* The problem *
Look through the data below for the line with "refine of_word rfl (fmt22 (K := 0x7c000002)", and transcribe it exactly together with each line after it up to and including the line with "have e0 : bitsAt 5 0 w = 3". Give nothing else.

* Information supplied *

theorem twclr : ∀ x0 x1, Statement (.twclr x0 x1) := by
  intro x0 x1
  refine of_word rfl (fmt39 (K := 0x7c000001) (by decide) rfl).1 (fun hi => ?_)
  generalize hw : put _ _ _ = w
  obtain ⟨_, r0, r1, r2, r3, y0, y1⟩ := fmt39 (K := 0x7c000001) (by decide) hw
  rw [major_3e (r2.trans (by decide))]
  have e0 : bitsAt 10 0 w = 1 := r3.trans (by decide)
  have e1 : bitsAt 5 15 w = 0 := r1.trans (by decide)
  have e2 : bitsAt 1 31 w = 0 := r0.trans (by decide)
  simp only [decodeMajor3e, e0, e1, e2, y0, y1, and_true, and_false, false_and, reduceIte, Nat.reduceEqDiff, reduceCtorEq]

theorem twchk : ∀ x0 x1 x2 x3, Statement (.twchk x0 x1 x2 x3) := by
  intro x0 x1 x2 x3
  refine of_word rfl (fmt22 (K := 0x7c000002) (by decide) rfl).1 (fun hi => ?_)
  generalize hw : put _ _ _ = w
  obtain ⟨_, r0, r1, r2, y0, y1, y2, y3⟩ := fmt22 (K := 0x7c000002) (by decide) hw
  rw [major_3e (r2.trans (by decide))]
  have e0 : bitsAt 5 0 w = 2 := r1.trans (by decide)
  have e1 : bitsAt 1 31 w = 0 := r0.trans (by decide)
  have n0 : ¬ bitsAt 10 0 w = 0 := fun h => absurd (e0.symm.trans (bits_inside 0 5 h (by decide))) (by decide)
  have n1 : ¬ bitsAt 10 0 w = 1 := fun h => absurd (e0.symm.trans (bits_inside 0 5 h (by decide))) (by decide)
  simp only [decodeMajor3e, e0, e1, n0, n1, y0, y1, y2, y3, and_true, and_false, false_and, reduceIte, Nat.reduceEqDiff, reduceCtorEq]

theorem twconf : ∀ x0 x1 x2 x3, Statement (.twconf x0 x1 x2 x3) := by
  intro x0 x1 x2 x3
  refine of_word rfl (fmt22 (K := 0x7c000003) (by decide) rfl).1 (fun hi => ?_)
  generalize hw : put _ _ _ = w
  obtain ⟨_, r0, r1, r2, y0, y1, y2, y3⟩ := fmt22 (K := 0x7c000003) (by decide) hw
  rw [major_3e (r2.trans (by decide))]
  have e0 : bitsAt 5 0 w = 3 := r1.trans (by decide)
  have e1 : bitsAt 1 31 w = 0 := r0.trans (by decide)
  have n0 : ¬ bitsAt 10 0 w = 0 := fun h => absurd (e0.symm.trans (bits_inside 0 5 h (by decide))) (by decide)
  have n1 : ¬ bitsAt 10 0 w = 1 := fun h => absurd (e0.symm.trans (bits_inside 0 5 h (by decide))) (by decide)
  simp only [decodeMajor3e, e0, e1, n0, n1, y0, y1, y2, y3, and_true, and_false, false_and, reduceIte, Nat.reduceEqDiff, reduceCtorEq]

theorem twread : ∀ x0 x1, Statement (.twread x0 x1) := by
  intro x0 x1
  refine of_word rfl (fmt1 (K := 0x7c000004) (by decide) rfl).1 (fun hi => ?_)
  generalize hw : put _ _ _ = w
  obtain ⟨_, r0, r1, r2, y0, y1⟩ := fmt1 (K := 0x7c000004) (by decide) hw
  rw [major_3e (r1.trans (by decide))]
  have e0 : bitsAt 15 0 w = 4 := r2.trans (by decide)
  have e1 : bitsAt 1 31 w = 0 := r0.trans (by decide)
  have n0 : ¬ bitsAt 10 0 w = 0 := fun h => absurd (h.symm.trans (bits_inside 0 10 e0 (by decide))) (by decide)
  have n1 : ¬ bitsAt 10 0 w = 1 := fun h => absurd (h.symm.trans (bits_inside 0 10 e0 (by decide))) (by decide)
  have n2 : ¬ bitsAt 5 0 w = 2 := fun h => absurd (h.symm.trans (bits_inside 0 5 e0 (by decide))) (by decide)
  have n3 : ¬ bitsAt 5 0 w = 3 := fun h => absurd (h.symm.trans (bits_inside 0 5 e0 (by decide))) (by decide)
  simp only [decodeMajor3e, e0, e1, n0, n1, n2, n3, y0, y1, and_true, and_false, false_and, reduceIte, Nat.reduceEqDiff, reduceCtorEq]

theorem sliceCall : ∀ a0 a1 a2 a3 a4, Statement (.sliceCall a0 a1 a2 a3 a4) :=
  fun _ _ _ _ _ => of_event rfl

theorem registerWrite : ∀ a0 a1 a2, Statement (.registerWrite a0 a1 a2) :=
  fun _ _ _ => of_event rfl

theorem frameAssign : ∀ a0 a1 a2, Statement (.frameAssign a0 a1 a2) :=
  fun _ _ _ => of_event rfl

theorem frameRelease : ∀ a0 a1, Statement (.frameRelease a0 a1) :=
  fun _ _ => of_event rfl

theorem frameQuery : ∀ a0, Statement (.frameQuery a0) :=
  fun _ => of_event rfl

theorem releaseComplete : Statement .releaseComplete := of_event rfl

theorem mapWrite : ∀ a0 a1, Statement (.mapWrite a0 a1) :=
  fun _ _ => of_event rfl

theorem mapRemove : ∀ a0 a1, Statement (.mapRemove a0 a1) :=
  fun _ _ => of_event rfl

theorem mapRead : ∀ a0 a1, Statement (.mapRead a0 a1) :=
  fun _ _ => of_event rfl

theorem removalComplete : Statement .removalComplete := of_event rfl

theorem migpush : ∀ a0 a1, Statement (.migpush a0 a1) :=
  fun _ _ => of_event rfl

theorem migrate : ∀ a0 a1, Statement (.migrate a0 a1) :=
  fun _ _ => of_event rfl

theorem migrationComplete : ∀ a0 a1, Statement (.migrationComplete a0 a1) :=
  fun _ _ => of_event rfl

theorem counterHalving : Statement .counterHalving := of_event rfl

theorem pageWalk : ∀ a0 a1 a2, Statement (.pageWalk a0 a1 a2) :=
  fun _ _ _ => of_event rfl

theorem s1invWrite : ∀ a0 a1, Statement (.s1invWrite a0 a1) :=
  fun _ _ => of_event rfl

theorem s1invComplete : ∀ a0, Statement (.s1invComplete a0) :=
  fun _ => of_event rfl

theorem fqcfgWrite : ∀ a0 a1, Statement (.fqcfgWrite a0 a1) :=
  fun _ _ => of_event rfl

theorem fqheadWrite : ∀ a0 a1, Statement (.fqheadWrite a0 a1) :=
  fun _ _ => of_event rfl

theorem l2Fill : ∀ a0 a1 a2, Statement (.l2Fill a0 a1 a2) :=
  fun _ _ _ => of_event rfl

theorem l2Writeback : ∀ a0, Statement (.l2Writeback a0) :=
  fun _ => of_event rfl

theorem ingestSection : ∀ a0 a1 a2 a3 a4 a5 a6 a7 a8 a9 a10, Statement (.ingestSection a0 a1 a2 a3 a4 a5 a6 a7 a8 a9 a10) :=
  fun _ _ _ _ _ _ _ _ _ _ _ => of_event rfl

theorem slotClose : ∀ a0 a1 a2 a3, Statement (.slotClose a0 a1 a2 a3) :=
  fun _ _ _ _ => of_event rfl

theorem irctlWrite : ∀ a0 a1 a2, Statement (.irctlWrite a0 a1 a2) :=
  fun _ _ _ => of_event rfl

theorem flctlWrite : ∀ a0 a1, Statement (.flctlWrite a0 a1) :=
  fun _ _ => of_event rfl

theorem egressFetch : ∀ a0 a1, Statement (.egressFetch a0 a1) :=
  fun _ _ => of_event rfl

theorem egressTransmit : ∀ a0 a1, Statement (.egressTransmit a0 a1) :=
  fun _ _ => of_event rfl

theorem engineStart : ∀ a0, Statement (.engineStart a0) :=
  fun _ => of_event rfl

theorem copyComplete : ∀ a0, Statement (.copyComplete a0) :=
  fun _ => of_event rfl

theorem codingComplete : ∀ a0, Statement (.codingComplete a0) :=
  fun _ => of_event rfl

theorem engineStop : ∀ a0 a1, Statement (.engineStop a0 a1) :=
  fun _ _ => of_event rfl

theorem budgetReset : Statement .budgetReset := of_event rfl

theorem aownWrite : ∀ a0 a1 a2, Statement (.aownWrite a0 a1 a2) :=
  fun _ _ _ => of_event rfl

theorem acfgWrite : ∀ a0 a1, Statement (.acfgWrite a0 a1) :=
  fun _ _ => of_event rfl

theorem vgcapWrite : ∀ a0 a1, Statement (.vgcapWrite a0 a1) :=
  fun _ _ => of_event rfl

theorem rtctlWrite : ∀ a0 a1, Statement (.rtctlWrite a0 a1) :=
  fun _ _ => of_event rfl

theorem wseqWrite : ∀ a0 a1, Statement (.wseqWrite a0 a1) :=
  fun _ _ => of_event rfl

theorem pwrcapWrite : ∀ a0, Statement (.pwrcapWrite a0) :=
  fun _ => of_event rfl

theorem governorSample : ∀ a0 a1, Statement (.governorSample a0 a1) :=
  fun _ _ => of_event rfl

theorem thermalTrip : ∀ a0, Statement (.thermalTrip a0) :=
  fun _ => of_event rfl

theorem rateReduction : ∀ a0, Statement (.rateReduction a0) :=
  fun _ => of_event rfl

theorem launch : ∀ a0, Statement (.launch a0) :=
  fun _ => of_event rfl

theorem map : ∀ a0, Statement (.map a0) :=
  fun _ => of_event rfl

theorem unmap : ∀ a0, Statement (.unmap a0) :=
  fun _ => of_event rfl

theorem copy : ∀ a0, Statement (.copy a0) :=
  fun _ => of_event rfl

theorem watch : ∀ a0, Statement (.watch a0) :=
  fun _ => of_event rfl

theorem notify : ∀ a0, Statement (.notify a0) :=
  fun _ => of_event rfl

theorem attest : ∀ a0, Statement (.attest a0) :=
  fun _ => of_event rfl

theorem functionReset : ∀ a0, Statement (.functionReset a0) :=
  fun _ => of_event rfl

theorem pageResponse : ∀ a0 a1 a2 a3 a4 a5, Statement (.pageResponse a0 a1 a2 a3 a4 a5) :=
  fun _ _ _ _ _ _ => of_event rfl
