/-! ### Places that a walk gives (R37, R38, R40) -/

section Places

variable {s : State} {k : Caches} {c : Ctx} {acc : Access}

/-- Stage 2 moves whole frames. -/
theorem State.st2Phys_mod (s : State) (e : BitVec 64) (gpa : Nat) : (s.st2Phys e gpa).loc % 8 = gpa % 8 := by
  show s.st2Loc e gpa % 8 = gpa % 8
  unfold State.st2Loc hostBase twinBase
  dsimp only
  split
  · split <;> omega
  · omega

theorem leafBits_mod (level a : Nat) : a % 2 ^ leafBits level % 8 = a % 8 := by
  have h : 3 ≤ leafBits level := by
    unfold leafBits
    split_ifs <;> decide
  exact Nat.mod_mod_of_dvd a (pow_dvd_pow 2 h)

theorem State.atLeaf_mod {va level : Nat} {r : TableRead} {x : Xlat} (h : s.atLeaf k c acc va level r = .ok x) :
    x.phys.loc % 8 = va % 8 := by
  have hloc : ∀ page, (s.st2Phys (s.st2Via k c.vf.toNat ((page * 2 ^ 9 + va % 2 ^ leafBits level) / 2 ^ 21))
      (page * 2 ^ 9 + va % 2 ^ leafBits level)).loc % 8 = va % 8 := fun page => by
    rw [State.st2Phys_mod, ← leafBits_mod level va]
    omega
  unfold State.atLeaf at h
  dsimp only at h
  split_ifs at h
  all_goals
    obtain rfl := Except.ok.inj h
    exact hloc _

theorem State.walkFrom_mod {va : Nat} : ∀ {fuel level table : Nat} {reads rs : List TableRead} {x : Xlat},
    s.walkFrom k c acc va fuel level table reads = (.ok x, rs) → x.phys.loc % 8 = va % 8
  | 0, _, _, _, _, _, h => by cases h
  | fuel + 1, level, table, reads, rs, x, h => by
    unfold State.walkFrom at h
    dsimp only at h
    split at h
    · cases h
    · next r hr =>
      split at h
      · cases h
      · split at h
        · cases h
        · split at h
          · cases h
          · split at h
            · have hleaf := congrArg Prod.fst h
              dsimp only at hleaf
              cases hat : s.atLeaf k c acc va level r with
              | error f => rw [hat] at hleaf; cases hleaf
              | ok y =>
                rw [hat] at hleaf
                obtain rfl := Except.ok.inj hleaf
                exact State.atLeaf_mod (x := y) hat
            · exact State.walkFrom_mod h

theorem State.walkFrom_place {va fuel level table : Nat} {reads : List TableRead} {x : Xlat}
    (h : (s.walkFrom k c acc va fuel level table reads).1 = .ok x) : x.phys.loc % 8 = va % 8 := by
  cases hw : s.walkFrom k c acc va fuel level table reads with
  | mk y rs =>
    rw [hw] at h
    exact State.walkFrom_mod (hw.trans (congrArg (·, rs) h))

theorem State.scratchXlat_mod {tile off : Nat} {x : Xlat} (h : s.scratchXlat c acc tile off = .ok x) :
    x.phys.loc % 8 = off % 8 := by
  unfold State.scratchXlat at h
  split at h
  · cases h
  · obtain rfl := Except.ok.inj h
    show scratchLoc tile off % 8 = off % 8
    unfold scratchLoc scratchBase
    omega

/-- The place that a walk gives an address has its low three bits. -/
theorem State.walkVia_mod {va : W64} {x : Xlat} (h : (s.walkVia k c acc va).1 = .ok x) :
    x.phys.loc % 8 = va.toNat % 8 := by
  unfold State.walkVia at h
  dsimp only at h
  split at h
  · cases h
  · split at h
    · split at h
      · split at h
        · next hown _ _ _ _ =>
          obtain ⟨hlo, -⟩ := hown
          generalize hoff : va.toNat - ownWindow = off at h
          have hplace := State.scratchXlat_mod h
          unfold ownWindow at hlo hoff
          omega
        · cases h
      · split at h
        · have := State.scratchXlat_mod h
          omega
        · cases h
    · have hwalk : ∀ r : Tried, (s.afterRefusals acc r).1 = .ok x → r.1 = .ok x := by
        intro r hr
        unfold State.afterRefusals at hr
        split at hr
        · split at hr
          · split at hr
            · exact hr
            · cases hr
          · exact hr
          · cases hr
        · exact hr
      have hok := hwalk _ h
      have := State.walkFrom_place hok
      omega

/-- Where no stale entry is ever used the answer is a fresh walk's, or cannot be told from it. -/
theorem State.translate_fresh (places : List TlbPlace) (va : W64) (hfree : Config.freeBit s.free = false) :
    (s.translate places c acc va).1 = s.walkVia Caches.none c acc va ∨
      sameXlat (s.walkVia Caches.none c acc va).1 (s.translate places c acc va).1.1 = true := by
  unfold State.translate
  extract_lets fresh old
  split
  · exact .inl rfl
  · rw [hfree]
    by_cases hsame : sameXlat fresh.1 old.1 = true
    · rw [if_pos hsame]
      exact .inr hsame
    · rw [if_neg hsame]
      exact .inl rfl

theorem State.translate_mod {places : List TlbPlace} {va : W64} {x : Xlat} (hfree : Config.freeBit s.free = false)
    (h : (s.translate places c acc va).1.1 = .ok x) : x.phys.loc % 8 = va.toNat % 8 := by
  rcases State.translate_fresh (c := c) (acc := acc) places va hfree with hfresh | hsame
  · rw [hfresh] at h
    exact State.walkVia_mod h
  · rw [h] at hsame
    cases hfresh : (s.walkVia Caches.none c acc va).1 with
    | error f => simp [hfresh, sameXlat] at hsame
    | ok y =>
      simp only [hfresh, sameXlat, decide_eq_true_eq] at hsame
      rw [← hsame.1]
      exact State.walkVia_mod hfresh

theorem State.resolve_translates {places : List TlbPlace} {va : W64} {x : Xlat} {u : State}
    (h : s.resolve places c acc va = (.ok x, u)) : (s.translate places c acc va).1.1 = .ok x := by
  have hx := congrArg Prod.fst h
  unfold State.resolve at hx
  dsimp only at hx
  split at hx
  · next y hy =>
    rw [hy]
    split at hx
    · cases hx
    · generalize (if (s.translate places c acc va).2 = true then s.bump else s) = v at hx
      split_ifs at hx
      · exact hx
      · exact hx
  · cases hx

theorem State.got_mod {va : W64} {n : Nat} {p : Phys} {u : State} (hfree : ∀ k, Config.freeBit k = false)
    (h : s.got acc va n = some (p, u)) : va.toNat % n = 0 ∧ p.loc % 8 = va.toNat % 8 := by
  unfold State.got at h
  split at h
  case isFalse => cases h
  case isTrue halign =>
    refine ⟨halign.1, ?_⟩
    split at h
    case h_2 => cases h
    case h_1 q w hplaced =>
      split at h
      case isFalse => cases h
      case isTrue =>
        cases h
        unfold State.placed at hplaced
        split at hplaced
        case h_1 => cases hplaced
        case h_2 =>
          split at hplaced
          case h_2 => cases hplaced
          case h_1 x w hresolve =>
            cases hplaced
            exact State.translate_mod (hfree _) (State.resolve_translates hresolve)

end Places

/-! ### The frames -/

theorem length_leBytes (n x : Nat) : (leBytes n x).length = n := by
  induction n generalizing x with
  | zero => rfl
  | succ n ih => rw [leBytes, List.length_cons, ih]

* Solution *
  refine of_word rfl (fmt22 (K := 0x7c000002) (by decide) rfl).1 (fun hi => ?_)
  generalize hw : put _ _ _ = w
  obtain ⟨_, r0, r1, r2, y0, y1, y2, y3⟩ := fmt22 (K := 0x7c000002) (by decide) hw
  rw [major_3e (r2.trans (by decide))]
  have e0 : bitsAt 5 0 w = 2 := r1.trans (by decide)
  have e1 : bitsAt 1 31 w = 0 := r0.trans (by decide)
  have n0 : ¬ bitsAt 10 0 w = 0 := fun h => absurd (e0.symm.trans (bits_inside 0 5 h (by decide))) (by decide)
  have n1 : ¬ bitsAt 10 0 w = 1 := fun h => absurd (e0.symm.trans (bits_inside 0 5 h (by decide))) (by decide)
  simp only [decodeMajor3e, e0, e1, n0, n1, y0, y1, y2, y3, and_true, and_false, false_and, reduceIte, Nat.reduceEqDiff, reduceCtorEq]

theorem twconf : ∀ x0 x1 x2 x3, Statement (.twconf x0 x1 x2 x3) := by
  intro x0 x1 x2 x3
  refine of_word rfl (fmt22 (K := 0x7c000003) (by decide) rfl).1 (fun hi => ?_)
  generalize hw : put _ _ _ = w
  obtain ⟨_, r0, r1, r2, y0, y1, y2, y3⟩ := fmt22 (K := 0x7c000003) (by decide) hw
  rw [major_3e (r2.trans (by decide))]
  have e0 : bitsAt 5 0 w = 3 := r1.trans (by decide)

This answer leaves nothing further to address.